I’ve posted about this before, but it’s still on my mind because this is the way stories begin, with these moments outside the habitual. The troubled man who became ordinary after enough time passed was suddenly extraordinary because for the first time he was clearly threatening. At that point, he became story-worthy.
This is the point where my imagination began to intersect with fact and led to my story, “Across the Street,” in my about-to-be-released collection, The Mutual UFO Network. What would happen, I wondered, if I let that one event out of the ordinary—that menacing comment—become the first episode in a causal chain that, when finished would present a complete narrative arc?
So that’s one thing—the creation of a sequence of narrative events that seems complete to the reader. It’s another thing, though, to give that narrative significance. In order to do that, a short story writer has to understand that there’s always a second story going on beneath the narrative arc of the surface story. That submerged story, located more within character relationships, is always working its way to the top through the pressures applied to it by the narrative events. To access that submerged story, a writer has to be a careful observer of people.
One day, I heard the man across the street talking very softly to himself. “This is my neighborhood,” he said, “and these are my neighbors.” He kept chanting that, and I saw that beneath his outrageous and menacing behavior there was a desire to be a different kind of man, a man who would be a part of a neighborhood, a man who would live a settled and well-measured life. In the story I ended up writing, I had to let the dramatic events of the narrative create this telling moment.
So a few things about writing short stories:
- Start with the habitual and let a moment outside the ordinary be the inciting episode for the narrative to follow.
- Create a causal chain of events that connect to the inciting episode and allows for its further exploration.
- Let the pressure of that causal chain lead to a telling moment, when characters reveal something about themselves not ordinarily on display.

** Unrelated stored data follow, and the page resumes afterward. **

/-- A read gives the host one word, of which nothing is said but at a location that is exact. -/
theorem readLoc_replies (s : State) (l : Loc) :
    ∃ w, (s.readLoc l).replies = w :: s.replies ∧ (s.readLoc l).turns = s.turns
      ∧ (s.fsm ≠ .busy ∨ l.exactWhileBusy = true → w = s.peek l) := by
  by_cases hexact : s.fsm ≠ .busy ∨ l.exactWhileBusy = true
  · rw [readLoc_of_exact hexact]
    exact ⟨_, rfl, rfl, fun _ => rfl⟩
  · have hfree : s.fsm = .busy ∧ l.exactWhileBusy = false := by simpa using hexact
    rw [State.readLoc, if_pos hfree]
    exact ⟨_, rfl, rfl, fun h => absurd h hexact⟩

theorem performAccess_read {l : Loc} (hl : locate s.cap addr = some l) :
    performAccess (.read addr) s = .next (s.readLoc l) := by
  simp [performAccess, hl]

theorem step_of_host_read {rest : List Turn} {l : Loc} (h : s.turns = .host (.read addr) :: rest)
    (hl : locate s.cap addr = some l) : step s = .next (s.afterTurn.readLoc l) := by
  rw [step_of_host h]
  exact performAccess_read (s := s.afterTurn) hl

/-- A read while not BUSY uses up the turn and gives the word the location shows. -/
theorem step_of_exact_read {rest : List Turn} {l : Loc} (h : s.turns = .host (.read addr) :: rest)
    (hl : locate s.cap addr = some l) (hfsm : s.fsm ≠ .busy) : step s = .next (s.afterTurn.reply (s.peek l)) := by
  rw [step_of_host_read h hl, readLoc_of_exact (s := s.afterTurn) (.inl hfsm), peek_afterTurn]

/-- Settles O22: the word is the one the location of the offset shows, where that location is exact. -/
theorem readsHaveNoSideEffect : Obligations.ReadsHaveNoSideEffect := by
  intro s addr rest hturns haddr
  obtain ⟨l, hl⟩ := exists_locate haddr
  obtain ⟨w, hreplies, hrest, hw⟩ := readLoc_replies s.afterTurn l
  rw [peek_afterTurn] at hw
  obtain ⟨-, hused, -, hstatus, harg0, harg1, hres0, hctxstat, hctxnprime, hconfig, -, -⟩ := addressMap s.cap
  have hshown {a : Nat} {l' : Loc} (ha : addr = a) (hl' : locate s.cap a = some l')
      (hexact : s.fsm ≠ .busy ∨ l'.exactWhileBusy = true) : w = s.peek l' := by
    obtain rfl : l = l' := Option.some.inj (hl.symm.trans (ha ▸ hl'))
    exact hw hexact
  refine ⟨_, w, step_of_host_read hturns hl, (readLoc_sameBlock _ l).of_afterTurn, ?_, hreplies,
    fun ha => hshown ha hstatus (.inr rfl), fun ha => hshown (l' := .config) ha hconfig (.inr rfl), fun hfsm => ?_⟩
  · rw [hrest, afterTurn_turns, hturns, List.tail_cons]
  · exact ⟨⟨l, hl, hshown rfl hl (.inl hfsm)⟩, fun ha => hshown ha harg0 (.inl hfsm),
      fun ha => hshown ha harg1 (.inl hfsm), fun ha => hshown ha hres0 (.inl hfsm),
      fun ha => hshown ha hctxstat (.inl hfsm), fun ha => hshown ha hctxnprime (.inl hfsm),
      fun r ha => hshown ha (hused r) (.inl hfsm), fun r _ hi ha => hshown ha (locate_limbAddr r hi) (.inl hfsm)⟩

The purpose of a good short story is to find the parts of people that usually go unnoticed in regular life, and to construct a narrative that surprises us when the generally unobserved truth suddenly appears. Such moments shake us because they force us to look at what we share. Who hasn’t wanted to be in a place of safety and comfort? Who hasn’t wanted to be accepted and loved? That’s the story of the man across the street. All I had to do was pay close attention to him and then find the appropriate narrative container for his story.